L-A feedbacks depend on the exchange of water between the land and the atmosphere and more generally on L-A water pathways. A sound understanding of the processes related to L-A water pathways requires a joint measuring-modeling effort and the consideration of a great variety of both terrestrial and atmospheric variables, as they are offered by the LAFO observatory and LAFI. We will particularly consider stable water isotopologues and focus on the role of terrestrial hydrological processes on L-A feedbacks. The research objective of P9 is to improve our understanding of the relationship and interactions between groundwater, soil moisture in the unsaturated zone, ET partitioning, isotope signatures and L-A feedbacks. The research hypotheses of P9 are that the consideration of isotopes in a L-A system model allows to better constrain the partitioning between E and T, reduce systematic errors in simulated ET, and more accurately characterize L-A coupling strength. Our studies will be performed with the isotope-enabled version of the fully coupled atmospheric hydrological modeling system WRF-NoahMP-Gecros-Hydro-iso at turbulence permitting scales, which will allow to represent the isotopic fractionation processes associated with E and T at a relevant scale for comparison to in-situ isotope observation.
P 10
Machine Learning for improved understanding of L-A processes and feedbacks

The LAFI consortium will generate excessively large amounts of data in form of observations and model outputs of the L-A system with unprecedented detail and resolutions. Understanding the processes and feedbacks underlying this complex data is a challenging task, as the atmospheric flow is chaotic in nature. The actual interactive complexity of turbulence dynamics within the atmospheric boundary layer and entrainment fluxes is still poorly understood. The highly non-linear interaction between many variables of the L-A system is therefore difficult to describe.

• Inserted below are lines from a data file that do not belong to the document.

-- ==== Sys2Proof/Certificates/Slice0/Obligations.lean ====
section
/-!
DEFINITION. The statements for the provers, chapter by chapter of the spec.
-/

open Sys2Proof Sys2Proof.Machine

/-- For every command c, state s and queue rest: step of s with c at the front of its queue is exec of c on s with the rest as
its queue; and on an empty queue the block idles (the model's choice, log entry 2): step answers s itself. -/
def Obligations.StepRunsFrontCommand : Prop :=
  (∀ (c : Instr) (s : State) (rest : List Instr),
      step { s with pending := c :: rest } = exec c { s with pending := rest })
  ∧ ∀ s : State, s.pending = [] → step s = .next s

/-- After reset the module is in Standby with KA in range and both safety outputs commanded invalid; SIGNAL_FAULT, ATTN_CAUSE,
START_STATUS and RESET_CAUSE read 0, ATTN_MASK 0xFFFF; the attention log is empty; context 0 is DETACHED and anchored, every
other context FREE with expected sequence number 1; every flask is EMPTY, every job and synchronisation object free, all dies'
rails off; HOST_RDY is low, HOST_ATTN_N and MGMT_ALERT_N released; no memory is listed and no command waits. -/
def Obligations.ResetState : Prop :=
  let s := State.reset
  s.lines.run = .standby ∧ s.lines.kaInRange = true ∧ s.lines.safeCmd = false ∧ s.safe.outValid = false
  ∧ s.signalFault = 0 ∧ s.causeWord = 0 ∧ s.host.mask = 0xFFFF ∧ s.host.log = [] ∧ s.startStatus = 0
  ∧ s.sup.resetCause = 0
  ∧ s.signalStatus = 0x1200
  ∧ (s.ctx 0).state = .detached ∧ (s.ctx 0).anchored = true
  ∧ (∀ c, c ≠ 0 → s.ctx c = Ctx.rest) ∧ Ctx.rest.state = .free ∧ Ctx.rest.expSeq = 1
  ∧ (∀ f, (s.flask f).state = .empty) ∧ (∀ j, (s.job j).used = false) ∧ (∀ o, (s.sync o).kind = .free)
  ∧ (∀ n, (s.die n).rails = .off)
  ∧ s.host.hostRdy = false ∧ s.host.attnLine = false ∧ s.lines.alert = false
  ∧ s.hostMem = [] ∧ s.pending = []

/-- The invariant that every step keeps (EveryStepKeepsTheLines) holds in the state after reset. -/
def Obligations.ResetLinesFollow : Prop := State.reset.linesFollow

/-- For every state in which HOST_ATTN_N stands at the level of the pending causes (asserted exactly while a cause of ATTN_CAUSE
that ATTN_MASK lets through is pending and HOST_RDY is high, or the hub supervisor holds the module), and MGMT_ALERT_N is
asserted only while a bit of SIGNAL_FAULT is set: whatever command stands at the front of the queue, the state after the step
has both properties again. No command leaves HOST_ATTN_N released over a pending cause, or asserted over none. -/
def Obligations.EveryStepKeepsTheLines : Prop :=
  ∀ s t : State, s.linesFollow → step s = .next t → t.linesFollow

/-- For every command and every state, exec answers a next state (never a fault, never a refusal), and in that state HOST_ATTN_N
and MGMT_ALERT_N follow the causes and SIGNAL_FAULT, whatever they did before. -/
def Obligations.NoCommandStops : Prop :=
  ∀ (c : Instr) (s : State), ∃ t, exec c s = .next t ∧ t.linesFollow

/-- For each of the 152 rows that are command packets of a defined opcode: while HOST_RDY is low, or the ring's context may not
take up its next packet (it is not OPEN, its ring is empty, 128 packets are in flight, FENCE waits, or U + V + 2 exceeds
N - 1), the packet changes nothing; only the lines are brought to the level of what they follow. -/
def Obligations.PacketWaits : Prop :=
  ∀ (i : Instr) (r : PacketRow) (s : State), packetRow i = some r → s.waits r.packet → exec i s = .next (settle s)

/-- For each of the 152 rows that are command packets of a defined opcode, and for a packet of an undefined opcode: a packet that
is taken up and fails a check of Table 4.4 with detail d has no effect but its take-up and its reply: the SQ head moves on by
one; the expected sequence number rises by one unless the check is that of CONTEXT or SEQ; the reply is of class REJECTED, area
0x01, detail d, with the opcode, the flags, the expected sequence number after the check and the ring's context. -/
def Obligations.PacketRefusedByChecks : Prop :=
  (∀ (i : Instr) (r : PacketRow) (s : State) (d : Nat), packetRow i = some r →
      s.host.hostRdy = true → (s.ctx r.packet.ring).mayTake (r.packet.flags.getLsbD 0) = true →
      s.packetCheck r.packet r.opcode true r.least r.pfOnly = some d →
      exec i s = .next (settle (refuseTaken r.packet r.opcode d s)))
  ∧ (∀ (op : Nat) (p : Packet) (s : State) (d : Nat),
      s.host.hostRdy = true → (s.ctx p.ring).mayTake (p.flags.getLsbD 0) = true →
      s.packetCheck p op false 0 false = some d →
      exec (.undefinedOpcodePacket op p) s = .next (settle (refuseTaken p op d s)))
  ∧ ∀ (op d : Nat) (p : Packet) (s : State), (s.ctx p.ring).state = .opened →
      let x := s.ctx p.ring
      let seq := if d = 4 ∨ d = 5 ∨ d = 6 then x.expSeq else x.expSeq + 1
      let y : Ctx := { x with sqHead := (x.sqHead + 1) % 2 ^ x.ring.sqOrder, expSeq := seq }
      refuseTaken p op d s =
        post p.ring p.seq (p.flags.getLsbD 1) 3 1 d
          (leBytes 2 op ++ leBytes 1 p.flags.toNat ++ [0] ++ leBytes 4 seq.toNat ++ leBytes 2 p.ring)
          { s.setCtx p.ring y with host := { (s.setCtx p.ring y).host with taken := s.host.taken + 1 } }
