-- ==== Sys2Proof/Laws/State.lean ====
section
/-!
SUPPORT. One lemma for each field and each update of the state, true by rfl, and a row read back after its update.
-/

namespace Sys2Proof.Machine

In recent years, deep learning (DL) methods were developed and tailored to identify hidden internal structures from large amounts of complex data. In the realms of LAFI, these capabilities of DL will be exploited to extract systematic interrelations underlying the processes and feedbacks in the L-A system. More precisely, we will 1) develop hierarchies of machine learning approaches and apply importance weighting techniques to identify key driving parameters and variables; 2) enhance DL and other machine learning techniques with physics-informed mechanisms; 3) include L-A system-informed inductive biases in DL, and 4) develop a DL-based foundation model, which will target the inference of general, L-A state characterizing structures. In this respect, we aim for an improved representation of relationships, the identification of unknown structures, and an improvement of process understanding.
P 11
Effect of land-atmosphere coupling on vegetation behaviour

This project investigates the effect of land-atmosphere (L-A) coupling on vegetation water use and photosynthesis. It integrates controlled laboratory and field experiments with continuous monitoring of within-canopy micro-meteorological conditions and plant drought stress, with the specific sub-objective to represent the role of land-atmosphere coupling in an optimality-based vegetation model. The project will improve our understanding of stomatal control on transpiration and phosynthesis, extending observations of L-A feedback down to the canopy air space, and investigating the effect of extreme heat and/or drought on stomatal control and hence transpiration, with its ramifications for sensible heat flux and potential long-term effects due to heat damage to foliage. A specific focus will be put on 1) the effects of vertical mixing of air on leaf and canopy water use efficiency, 2) the effects of vertical mixing of air on leaf temperatures and thus on plant heat stress (especially during dry periods), 3) the potential to improve the simulation of transpiration, soil water dynamics and CO2 assimilation by optimality-based vegetation dynamics and stomatal control compared to conventional parameterizations of vegetation and stomatal dynamics.